L’aîné fut donc ce qu’on appelle un enfant non désiré, du moins
chronologiquement parlant. Pourtant, il n’en fut pas moins aimé, à
l’excès même, surtout de la part de sa mère, sûrement une manière pour
elle d’épargner à son enfant l’histoire de sa conception accidentée et
toute répercussion psychologique que celle-ci pouvait receler. Pas une
seconde, elle manquait de lui prouver son affection inconditionnelle. A
l’âge de quatre ans déjà, étouffant par cet amour, le gamin avait finit
par prendre sa mère en horreur et s’intéresser davantage à mon sujet,
moi le principal coupable de sa conception peu catholique. Certes,
j’étais tendre envers lui mais c’était tout. Sa compagnie m’indisposait
car, comme lui, j’avais été un enfant non désiré. D’ailleurs, à ce
sujet, j’ai toujours pensé que l’aîné est un sale brouillon d’une
dissertation philosophique finalement hors sujet.
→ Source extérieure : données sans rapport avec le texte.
-- ==== Sys2Proof/Machine/Records.lean ====
section
/-! DEFINITION. Records, blocks and tables that an instruction reads at issue (R150, R151, R497, R498), and the hardware
loops (R168-R171). -/

namespace Sys2Proof.Machine

/-- How a read at issue ends: the words, a trap, or a wait. -/
inductive Rd where
  | ok (ws : List Nat) (s : State)
  | trap (cause : Nat) (value : Word)
  | wait (w : Wait)

/-- Kinds from which records are read. -/
def AKind.record : AKind → Bool
  | .priv | .mesh | .page .so | .page .rc | .page .un => true
  | .bins | .page .yard | .page .mcast | .page .host => false

/-- May the current thread read bytes at an address and its place now, pen first (R205, R250, R322)? -/
def State.readableNow (s : State) (va : Nat) (p : Place) (n : Nat) : Bool :=
  let e : Elem := ⟨0, va, p, n, 0, [], 0, false, false, none, false⟩
  !s.heldRead p n && !(s.th.pen.any PenItem.holds) && !(e.ownAlias && s.privateWait s.here) &&
  !(s.flights.any fun f => f.tid == s.cur && !f.all && (f.acq || f.isSo || sharesBytes f.elems [e])) &&
  !(s.fabops.any fun o => o.tid == s.cur && o.touches e)

/-- Read `w` aligned bytes at issue, pen first (R250, R251). -/
def State.readUnit (s : State) (va w : Nat) : Rd :=
  match s.check .scalar .load va w with
  | (.bad c sub, _) => .trap c (faultVal va sub)
  | (.sealed g, _) => .trap 31 (BitVec.ofNat 64 g)
  | (.poison, _) => .trap 26 poisonRead
  | (.busy, _) => .wait .walk
  | (.ok k p, s) =>
    if !k.record then .trap 5 (faultVal va 0)
    else if !s.readableNow va p w then .wait .locked
    else
      let laid := penBytes s.th.pen ⟨0, va, p, w, 0, [], 0, false, false, none, false⟩
      let (v, poison, s) := s.readPlace p w
      if poison && decide (laid.length < w) then .trap 26 poisonRead else .ok [overlay laid v] s

/-- Read `n` units of `w` bytes at issue, one after the other: poison of an earlier unit goes before a translation fault of a
later one (DESIGN CHOICE, log entry 29: step 4 of R498 gives no order where a read spans pages). -/
def State.readEach (s : State) (va w : Nat) : Nat → Rd
  | 0 => .ok [] s
  | n + 1 =>
    match s.readUnit va w with
    | .trap c v => .trap c v
    | .wait w => .wait w
    | .ok x s =>
      match State.readEach s (va + w) w n with
      | .trap c v => .trap c v
      | .wait w => .wait w
      | .ok xs s => .ok (x ++ xs) s

/-- The first of `n` units that user code may not read, because it lies in local memory below that core's XBOUND (R146). -/
def State.shutOut (s : State) (va w n : Nat) : Option Nat :=
  if !s.user then none
  else ((List.range n).map fun k => va + w * k).find? fun a =>
    !isTranslated a && match (s.translate s.here true .load a).1 with
      | .ok t => s.belowXbound t.place
      | .fault _ _ | .poison | .busy => false

/-- Read `n` units of `w` bytes at issue: XBOUND is checked for all of them before the first is read (R498, steps 3 and 4). -/
def State.readUnits (s : State) (va w n : Nat) : Rd :=
  match s.shutOut va w n with
  | some a => .trap 5 (faultVal a 0)
  | none => s.readEach va w n

/-- Read `n` aligned doublewords at issue. -/
def State.readWords (s : State) (va n : Nat) : Rd := s.readUnits va 8 n

/-- SHAPE with a value. -/
def shapeTrap (v : Nat) : Nat × Word := (25, BitVec.ofNat 64 v)

/-- Does a record of `n` bytes lie wholly in the private alias? -/
def inPrivate (a n : Nat) : Bool := decide (a + n ≤ privTop)

/-- Read a shape record's six words by R151. -/
def Shape.of (ws : List Nat) : Option Shape :=
  let w0 := ws.getD 0 0
  let rank := bits w0 55 52
  let elog := bits w0 51 48
  let base := bits w0 47 0
  let dims := (List.range 4).map fun i => ws.getD (i + 1) 0
  let st := dims.map fun d => sint 32 (bits d 63 32)
  if bits w0 63 56 ≠ 0 ∨ ws.getD 5 0 ≠ 0 ∨ rank = 0 ∨ 4 < rank ∨ 8 < elog ∨ base % 2 ^ elog ≠ 0 then none
  else if (st.take rank).any fun x => x % (2 ^ elog : Nat) != 0 then none
  else if (dims.drop rank).any fun d => d != 0 then none
  else some ⟨rank, elog, base, dims.map fun d => bits d 31 0, st⟩

/-- How the read of a shape record ends. -/
inductive ShapeRd where
  | ok (r : Shape) (s : State)
  | trap (cause : Nat) (value : Word)
  | wait (w : Wait)

/-- Read and check one shape record in the private alias, in the order of R498. -/
def State.readShape (s : State) (a : Nat) : ShapeRd :=
  if a % 8 ≠ 0 ∨ inPrivate a 48 = false then .trap 25 (BitVec.ofNat 64 a)
  else match s.readWords a 6 with
    | .trap c v => .trap c v
    | .wait w => .wait w
    | .ok ws s => match Shape.of ws with
      | none => .trap 25 (BitVec.ofNat 64 a)
      | some r => .ok r s

/-! ## Hardware loops -/

/-- The innermost of `n` loop-stack entries pushed in the current mode. -/
def Thread.innermost (t : Thread) : Nat → Option LoopEntry
  | 0 => none
  | n + 1 => if (t.loop n).sup = t.ts.sup then some (t.loop n) else Thread.innermost t n

/-- Bits 19:1 of a word: a halfword address. -/
def halfword (v : Word) : Word := v &&& 0xFFFFE

/-- Start a loop of `c` passes over `len` halfwords; `dest` receives the count (R170). LBEG and LEND hold bits 19:1 of an
address (R140), so an end at 2^20 wraps to zero (DESIGN CHOICE, log entry 29). -/
def loopAct (s : State) (i : Instr) (len : BitVec 10) (c : Nat) (dest : Option RegNo) : Act :=
  let t := s.th
  let first := t.pc + 4
  let last := first + len.setWidth 64 <<< 1
  let outside := match t.innermost t.ldep with
    | none => false
    | some e => decide (e.lend < last)
  if outside then .trap 2 (bitsVal i)
  else if 0 < c ∧ 4 ≤ t.ldep then .trap 2 (bitsVal i)
  else
    let s := match dest with
      | none => s
      | some d => s.setS d (BitVec.ofNat 64 c)
    if c = 0 then .skip s last
    else .skip (s.modTh fun t =>
      { t with loops := tset t.loops t.ldep ⟨halfword first, halfword last, BitVec.ofNat 32 c, t.ts.sup⟩, ldep := t.ldep + 1 }) first

/-- `loopi` (R168, R170). -/
def execLoopi (len : BitVec 10) (count : BitVec 15) (s : State) : Ans :=
  issue s ⟨.loopi len count, 0, false, false, .issue, [], []⟩ fun s => loopAct s (.loopi len count) len count.toNat none

/-- `loops` (R169, R170). On a run-ahead path it stalls, as a load does, while the thread holds a buffered command that may write
memory (R249; DESIGN CHOICE, log entry 29: R156 and the first row of R249 let loop instructions issue, the row for loads
stalls every read). -/
def execLoops (len : BitVec 10) (dim : BitVec 2) (d a : RegNo) (s : State) : Ans :=
  issue s ⟨.loops len dim d a, 0, false, false, .own, [.s a.toNat], [.s d.toNat]⟩ fun s =>
    if s.th.spec.isSome && s.bufferWrites s.cur then .stall
    else match s.readShape (s.sv a).toNat with
      | .trap c v => .trap c v
      | .wait w => .wait s w
      | .ok r s' =>
        if r.rank ≤ dim.toNat then .trap 25 (s.sv a)
        else loopAct s' (.loops len dim d a) len (r.n.getD dim.toNat 0) (some d)

end Sys2Proof.Machine
end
« Je suis né par accident et je roule dans une BMW. » Cette phrase
pourrait être le onzième commandement, pensai-je, ou peut-être encore
une sorte de verset d’une secte matérialiste. Quoiqu’il en fût, quelque
chose au fond de moi me disait qu’il s’agirait plutôt du titre ou de la
phrase d’ouverture du roman que je n’avais pas encore écrit. Quand je
rentrai à la maison, je me hâtai d’écrire ma phrase sur mon cahier de
notes de peur que je ne l’oubliât.
« A table ! », fit Nina une première fois. Moi, j’étais affalé sur
mon fauteuil, absorbé à retourner ma phrase dans tous les sens, à
concevoir son contexte, son histoire. Au deuxième appel, « A table ! La
soupe se refroidit ! », je me levai brusquement comme extirpé d’un rêve
érotique ce qui me donna le tournis. Au moment où je marchais vers la
table, mon regard croisa celui de la Vierge Marie de cette icône
orthodoxe. Et ma deuxième phrase vit le jour. « Je suis né par accident
et je roule dans une BMW. Dieu n’existe pas. » Content de ma
trouvaille, je lâchais un imposant « A table les enfants ! » qui eut le
même impact qu’un rot d’un poisson rouge dans un aquarium.
Désormais, c’était évident; notre nid allait accueillir un quatrième visiteur : un roman.